In Williams, the United States Supreme Court recently held that a due process violation in this context does not require actual bias; instead, an impermissible risk of actual bias is enough.
"The Court now holds that under the Due Process Clause there is an impermissible risk of actual bias when a judge earlier had significant, personal involvement as a prosecutor in a critical decision regarding the defendant's case.
"Due process guarantees 'an absence of actual bias' on the part of a judge. In re Murchison, 349 U.S. 133, 136, 75 S. Ct. 623, 99 L. Ed. 942 (1955). Bias is easy to attribute to others and difficult to discern in oneself. To establish an enforceable and workable framework, the Court's precedents apply an objective standard that, in the usual case, avoids having to determine whether actual bias is present. The Court asks not whether a judge harbors an actual, subjective bias, but instead whether, as an objective matter, 'the average judge in his position is "likely" to be neutral, or whether there is an unconstitutional "potential for bias."' Caperton, 556 U.S., at 881, 129 S. Ct. 2252." 136 S. Ct. at 1905.

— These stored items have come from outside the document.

-- ==== Sys2Proof/Machine/Ops.lean ====
section
/-!
DEFINITION. Operations that several blocks share: replacing a block's state, the tick counters, reports, attention flags, passing a request
and its reply (R193, R196), the Recorder's and the Retention Unit's questions (R133, R142), placing and releasing holds (R125 to R130),
group states (R157), and the words of the archive memory.
-/

namespace Sys2Proof.Machine

/-! ## Replacing one block's state -/

/-- `s` with another Feed Ingest Unit. -/
def State.withFiu (s : State) (x : Fiu) : State := { s with fiu := x }

/-- `s` with another Level Meter. -/
def State.withLm (s : State) (x : Lm) : State := { s with lm := x }

/-- `s` with another Caption Checker. -/
def State.withCc (s : State) (x : Cc) : State := { s with cc := x }

/-- `s` with another Schedule Unit. -/
def State.withSu (s : State) (x : Su) : State := { s with su := x }

/-- `s` with another Segment Unit. -/
def State.withSg (s : State) (x : Sg) : State := { s with sg := x }

/-- `s` with another Incident Unit. -/
def State.withIu (s : State) (x : Iu) : State := { s with iu := x }

/-- `s` with another Retention Unit. -/
def State.withRu (s : State) (x : Ru) : State := { s with ru := x }

/-- `s` with another Recorder. -/
def State.withRc (s : State) (x : Rc) : State := { s with rc := x }

/-- `s` with another Archive Controller. -/
def State.withAc (s : State) (x : Ac) : State := { s with ac := x }

/-- `s` with another Export Unit. -/
def State.withXu (s : State) (x : Xu) : State := { s with xu := x }

/-- `s` with another Link Interface. -/
def State.withLi (s : State) (x : Li) : State := { s with li := x }

/-! ## Ticks -/

/-- c, the newest closed tick, undefined until tick 0 closes (R7). -/
def State.closedTick (s : State) : Option Nat :=
  if s.fiu.openTick = 0 then none else some (s.fiu.openTick - 1)

/-- c where an event of a closed tick needs it; 0 before tick 0 closes, when no such event happens. -/
def State.raiseTickNow (s : State) : Nat := s.fiu.openTick - 1

/-- The tick record of `t` in a history, if the history holds it (R11). -/
def recordAt (h : List TickRecord) (t : Nat) : Option TickRecord := h.find? (fun r => r.tick = t)

/-- What a tick that the history does not hold reads as (R12). That it reads as not stale is the model's choice (log entry 43). -/
def absentRecord (t : Nat) : TickRecord := ⟨t, true, 0, 0, 0, false, [], false, false, none⟩

/-- A read of the history (R12). -/
def readHistory (h : List TickRecord) (t : Nat) : TickRecord := (recordAt h t).getD (absentRecord t)

/-! ## Reports and attention flags -/

/-- A report is sent to the Incident Unit (R102), which takes it by INCIDENT_REPORT. -/
def State.sendReport (s : State) (r : Report) : State :=
  s.withIu { s.iu with reports := s.iu.reports ++ [r] }

/-- Reports sent one after the other. -/
def State.sendReports (s : State) (rs : List Report) : State :=
  s.withIu { s.iu with reports := s.iu.reports ++ rs }

/-- An attention flag is set on all three links (R199). -/
def State.flagAll (s : State) (k : AttentionClass) : State := s.withLi (s.li.raiseAll k)

/-- An attention flag is set on one link (R199). -/
def State.flagOn (s : State) (l : Link) (k : AttentionClass) : State := s.withLi (s.li.raiseOn l k)

/-! ## Requests and replies -/

/-- A link's slot becomes READY with a reply the Link Interface gives itself, and nothing is driven (R193). -/
def Li.answer (li : Li) (l : Link) (kind : Byte) (r : Reply) : Li :=
  { li with links := li.links.update l (fun x => { x with slot := .ready kind r, dataOut := [] }) }

/-- A link's slot becomes WAITING on the request with the next number (R193). -/
def Li.await (li : Li) (l : Link) (kind : Byte) : Li :=
  { li with
    links := li.links.update l (fun x => { x with slot := .waiting kind li.nextRequest, dataOut := [] })
    nextRequest := li.nextRequest + 1 }

/-- A block's reply to request number `n` sets out for its link (R193). -/
def State.sendReply (s : State) (l : Link) (n : Nat) (r : Reply) : State :=
  s.withLi { s.li with replies := s.li.replies ++ [⟨l, n, r⟩] }

/-- The state after a frame arrived, `t` being what the frame brings about: while the RESET pin is held it is not received (R190). -/
def State.received (s t : State) : State := if s.li.resetHeld then s else t

/-- A good frame of a kind of the request table: role, length, then the block takes the request and its reply sets out (R196, log entry 3). -/
def passRequest (kind : Nat) (l : Link) (p : Payload α) (s : State) (body : α → State → State × Reply) : State :=
  let k := BitVec.ofNat 8 kind
  s.received
    (if reachesKind (s.li.links.get l).role kind then
      match p with
      | .wrongLength => s.withLi (s.li.answer l k ⟨.badArgument, []⟩)
      | .fits a =>
        let r := body a (s.withLi (s.li.await l k))
        r.1.sendReply l s.li.nextRequest r.2
    else s.withLi (s.li.answer l k ⟨.role, []⟩))

/-- A good frame of a request the Link Interface answers itself (R196, R199, R200). -/
def answerRequest (kind : Nat) (l : Link) (p : Payload α) (s : State) (body : α → State → State × Reply) : State :=
  let k := BitVec.ofNat 8 kind
  s.received
    (if reachesKind (s.li.links.get l).role kind then
      match p with
      | .wrongLength => s.withLi (s.li.answer l k ⟨.badArgument, []⟩)
      | .fits a =>
        let r := body a s
        r.1.withLi (r.1.li.answer l k r.2)
    else s.withLi (s.li.answer l k ⟨.role, []⟩))

/-- A refusal with no payload. -/
def refuse (st : Status) (s : State) : State × Reply := (s, ⟨st, []⟩)

/-! ## Questions to the Recorder -/

/-- The last tick of a span (R142). -/
def Span.lastTick (x : Span) : Nat := x.firstTick + x.length - 1

/-- Whether a tick lies in a span. -/
def Span.hasTick (x : Span) (t : Nat) : Bool := decide (x.firstTick ≤ t) && decide (t < x.firstTick + x.length)

/-- Whether a page lies in a span. -/
def Span.hasPage (x : Span) (p : Nat) : Bool := decide (x.firstPage ≤ p) && decide (p < x.firstPage + x.length)

/-- The stored tick of page `p`, or none when the page is free (R142). -/
def storedTick (spans : List Span) (p : Nat) : Option Nat :=
  (spans.find? (fun x => x.hasPage p)).map (fun x => x.firstTick + (p - x.firstPage))

/-- The page of tick `t`, or none when it is ABSENT (R142). -/
def pageOf (spans : List Span) (t : Nat) : Option Nat :=
  (spans.find? (fun x => x.hasTick t)).map (fun x => x.firstPage + (t - x.firstTick))

/-- The oldest present tick (R142). -/
def oldestPresent (spans : List Span) : Option Nat := spans.head?.map (·.firstTick)

/-- The newest present tick (R142). -/
def newestPresent (spans : List Span) : Option Nat := spans.getLast?.map Span.lastTick

/-- Installed pages (R156). -/
def Ac.installed (ac : Ac) : Nat := Config.groupPages * ac.bank.length

/-- The physical group of an archive page (R156). -/
def Ac.groupAt (ac : Ac) (p : Nat) : Option Group := ac.bank[p / Config.groupPages]?

/-- The state of the group that holds an archive page; ABSENT outside the installed pages. -/
def Ac.pageState (ac : Ac) (p : Nat) : GroupState :=
  match ac.groupAt p with
  | some g => (ac.groups.get g).state
  | none => .absent

/-- What the Recorder answers about a tick (R142, R150). -/
inductive Presence where
  | absent
  | unavailable (page : Nat)
  | available (page : Nat)
  deriving DecidableEq, Repr

/-- The question "page of tick t" (R142): a present tick in a FAULTED group is unavailable (R150). -/
def State.presence (s : State) (t : Nat) : Presence :=
  match pageOf s.rc.spans t with
  | none => .absent
  | some p => if s.ac.pageState p = .faulted then .unavailable p else .available p

/-! ## Questions to the Retention Unit -/

/-- Committed pages of a hold (R121). -/
def Hold.pages (h : Hold) : Nat := h.last - h.first + 1

/-- The committed sum (R123). -/
def committedSum (holds : List (Nat × Hold)) : Nat := (holds.map (fun e => e.2.pages)).sum

/-- Is tick `t` held (R133)? -/
def isHeld (holds : List (Nat × Hold)) (t : Nat) : Bool :=
  holds.any (fun e => decide (e.2.first ≤ t) && decide (t ≤ e.2.last))

/-- Does the run of ticks `a` to `b` hold a held tick (R133)? -/
def runHeld (holds : List (Nat × Hold)) (a b : Nat) : Bool :=
  holds.any (fun e => decide (e.2.first ≤ b) && decide (a ≤ e.2.last))

/-- The retention floor (R126). -/
def State.retentionFloor (s : State) : Nat := (oldestPresent s.rc.spans).getD s.fiu.openTick

/-- The horizon (R126): c + 36,000, or 35,999 before tick 0 has closed. -/
def State.retentionHorizon (s : State) : Nat := s.fiu.openTick + (Config.horizonTicks - 1)

/-- Whether the table is over quota (R124). -/
def Ru.overQuota (ru : Ru) : Bool := decide (ru.quota < committedSum ru.holds)

/-! ## Placing and releasing holds -/

/-- The Retention Unit's answer to a placement (R125). -/
inductive Placement where
  | refused (st : Status)
  | placed (index : Nat) (hold : Hold) (clamped : Bool)
  deriving DecidableEq, Repr

/-- Steps 4 to 8 of R125, with the first tick already raised. -/
def placeAbove (s : State) (o : Owner) (first last reason : Nat) (clamped : Bool) : Placement :=
  let hold : Hold := ⟨s.ru.counter, o, first, last, reason⟩
  if s.retentionHorizon < last then .refused .tooFar
  else if s.ru.quota < committedSum s.ru.holds + hold.pages then .refused .quota
  else
    match tableFree s.ru.holds Config.holdEntries with
    | none => .refused .full
    | some i => .placed i hold clamped

/-- The checks of R125, in its order. -/
def judgePlacement (s : State) (o : Owner) (first last reason : Nat) : Placement :=
  if last < first then .refused .badArgument
  else if s.ac.state ≠ .recording then .refused .wrongState
  else if last < s.retentionFloor then .refused .notFound
  else placeAbove s o (max first s.retentionFloor) last reason (decide (first < s.retentionFloor))

/-- The Hold Table after a placement: the entry is written and the counter rises (R122, R127). -/
def Ru.take (ru : Ru) : Placement → Ru
  | .refused _ => ru
  | .placed i hold _ => { ru with holds := tablePut ru.holds i hold, counter := ru.counter + 1 }

/-- The release of an entry (R129). -/
def Ru.release (ru : Ru) (i : Nat) : Ru := { ru with holds := tableErase ru.holds i }

/-- An internal release, by index and owner (R130). -/
def Ru.releaseOwned (ru : Ru) (i : Nat) (o : Owner) : Ru :=
  match tableGet ru.holds i with
  | some h => if h.owner = o then ru.release i else ru
  | none => ru

/-! ## Group states -/

/-- Mapped groups that are HEALTHY. -/
def Ac.healthyGroups (ac : Ac) : Nat := (ac.bank.filter (fun g => (ac.groups.get g).state = .healthy)).length

/-- Mapped groups that are FAULTED. -/
def Ac.faultedGroups (ac : Ac) : Nat := (ac.bank.filter (fun g => (ac.groups.get g).state = .faulted)).length

/-- The Archive Controller takes new group states, and the Retention Unit recomputes healthy page count and quota at once (R123, R157). -/
def State.regroup (s : State) (ac : Ac) : State :=
  (s.withAc ac).withRu
    { s.ru with
      healthyPages := Config.groupPages * ac.healthyGroups
      quota := Config.groupPages * ac.healthyGroups / 2 }

/-- Every mapped group UNTESTED (R159, R163). -/
def Ac.untested (ac : Ac) : Quad GroupRecord :=
  Quad.tab (fun g => if g ∈ ac.bank then { ac.groups.get g with state := .untested } else ac.groups.get g)

/-- A group faults while the archive is RECORDING, and ARCHIVE is flagged (R157, R158, R165). -/
def State.faultGroup (s : State) (g : Group) : State :=
  (s.regroup { s.ac with groups := s.ac.groups.update g (fun x => { x with state := .faulted }) }).flagAll .archive

/-! ## Archive memory -/

/-- The address of word `w` of a page within a group. -/
def wordAddress (g : Group) (page w : Nat) : Nat := (g.val * Config.groupPages + page) * Config.pageWords + w

/-- The Spare Lane Map entry of a page (R156, R168). -/
def Ac.spareOf (ac : Ac) (g : Group) (page : Nat) : SpareEntry :=
  (ac.spares.get g).getD (page / Config.rowBlockPages) ⟨none, false⟩

/-- Words stored one after the other, the last first, so that each finds its place at the front. -/
def dramWrite (d : List (Nat × BitVec 73)) (base : Nat) (ws : List (BitVec 73)) : List (Nat × BitVec 73) :=
  ws.zipIdx.foldr (fun e t => tablePut t (base + e.2) e.1) d

/-- The lanes of a word: as stored, or open when nothing has written it since power-on (log entry 11). -/
def Ac.storedLanes (ac : Ac) (address : Nat) : BitVec 73 :=
  (tableGet ac.dram address).getD (Config.unwrittenLanes ac.epoch address)

/-- The wrong lanes of a word in an access (log entry 13). -/
def wrongAt (wrong : WrongLanes) (w : Nat) : BitVec 73 :=
  match wrong.find? (fun e => e.1 = w) with
  | some e => e.2
  | none => 0

/-- A word read from the bus and decoded (R167). -/
def Ac.readWord (ac : Ac) (g : Group) (page w : Nat) (wrong : WrongLanes) : WordRead :=
  readLanes (ac.spareOf g page).lane (ac.storedLanes (wordAddress g page w) ^^^ wrongAt wrong w)

/-- The words of a page at the given offsets, decoded, with their offsets. -/
def Ac.readWords (ac : Ac) (g : Group) (page : Nat) (ws : List Nat) (wrong : WrongLanes) : List (Nat × WordRead) :=
  ws.map (fun w => (w, ac.readWord g page w wrong))

/-- The memory with the first `n` words of `data` written to a page, with their check bits and spare lane (R166, R168). -/
def Ac.writeWords (ac : Ac) (g : Group) (page n : Nat) (data : List (BitVec 64)) : Ac :=
  { ac with
    dram := dramWrite ac.dram (wordAddress g page 0) ((data.take n).map (lanesOf (ac.spareOf g page).lane)) }

/-- The memory with every corrected word of a read written back (R174). -/
def Ac.writeBack (ac : Ac) (g : Group) (page : Nat) (rs : List (Nat × WordRead)) : Ac :=
  { ac with
    dram := (rs.filter (fun r => r.2.outcome = .corrected)).foldr
      (fun r d => tablePut d (wordAddress g page r.1) (lanesOf (ac.spareOf g page).lane r.2.data)) ac.dram }

/-- The word offsets of a whole page. -/
def pageOffsets : List Nat := List.range Config.pageWords

/-- The word offsets of a set of chunks, in rising order (R175). -/
def chunkOffsets (chunks : List Feed) : List Nat :=
  (chunks.map (fun f => (List.range Config.chunkWords).map (fun i => Config.chunkWords * f.val + i))).flatten

/-- A data word from eight bytes; the first is the most significant (DESIGN CHOICE, log entry 12). -/
def wordOfBytes (bs : List Byte) : BitVec 64 := BitVec.ofNat 64 (beValue bs)

/-- The bytes of a data word (log entry 12). -/
def bytesOfWord (w : BitVec 64) : List Byte := beBytes 8 w.toNat

/-- The words of a page's bytes: word w holds bytes 8w to 8w + 7 (section 8.1); `n` words. -/
def wordsOfBytes : Nat → List Byte → List (BitVec 64)
  | 0, _ => []
  | n + 1, bs => wordOfBytes (bs.take 8) :: wordsOfBytes n (bs.drop 8)

end Sys2Proof.Machine
end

We are confident that district court judges in Kansas appreciate the overriding imperative of fairness and that Judge Kisner does so as well. We underscore that the facts show no actual bias or prejudice in this case. Nonetheless, given these recent controlling decisions and the particular facts of this case analyzed above, we find an objective observer with knowledge of all the circumstances would have a reasonable doubt about Judge Kisner's impartiality, and an unconstitutional risk of actual bias is shown by the facts. The State does not argue that Shaffer would have been convicted even absent the 30 credibility finding, and the difficulty in making that kind of a determination illustrates the reason why the law does not require a showing of actual bias or prejudice in cases such as this. See Caperton, 556 U.S. at 883-84. We are therefore compelled to reverse and remand for a new trial.
Remand for jury trial
Under these circumstances, we would ordinarily remand the case and Shaffer could proceed with a bench trial to a different judge. But any different judge in the district is likely to read or learn of this opinion and then be tainted by knowledge of facts that would warrant that judge's recusal. Accordingly, we believe the only way to assure Shaffer a fair trial in this highly unusual case is to remand for a jury trial, unless Shaffer properly waives it hereafter.
We find it unnecessary to address Shaffer's claim, raised for the first time on appeal, that his counsel was ineffective for failing to timely secure Judge Kisner's disqualification or his claim that the district court abused its discretion by denying his motion to withdraw his waiver of jury trial.
Reversed and remanded for further proceedings.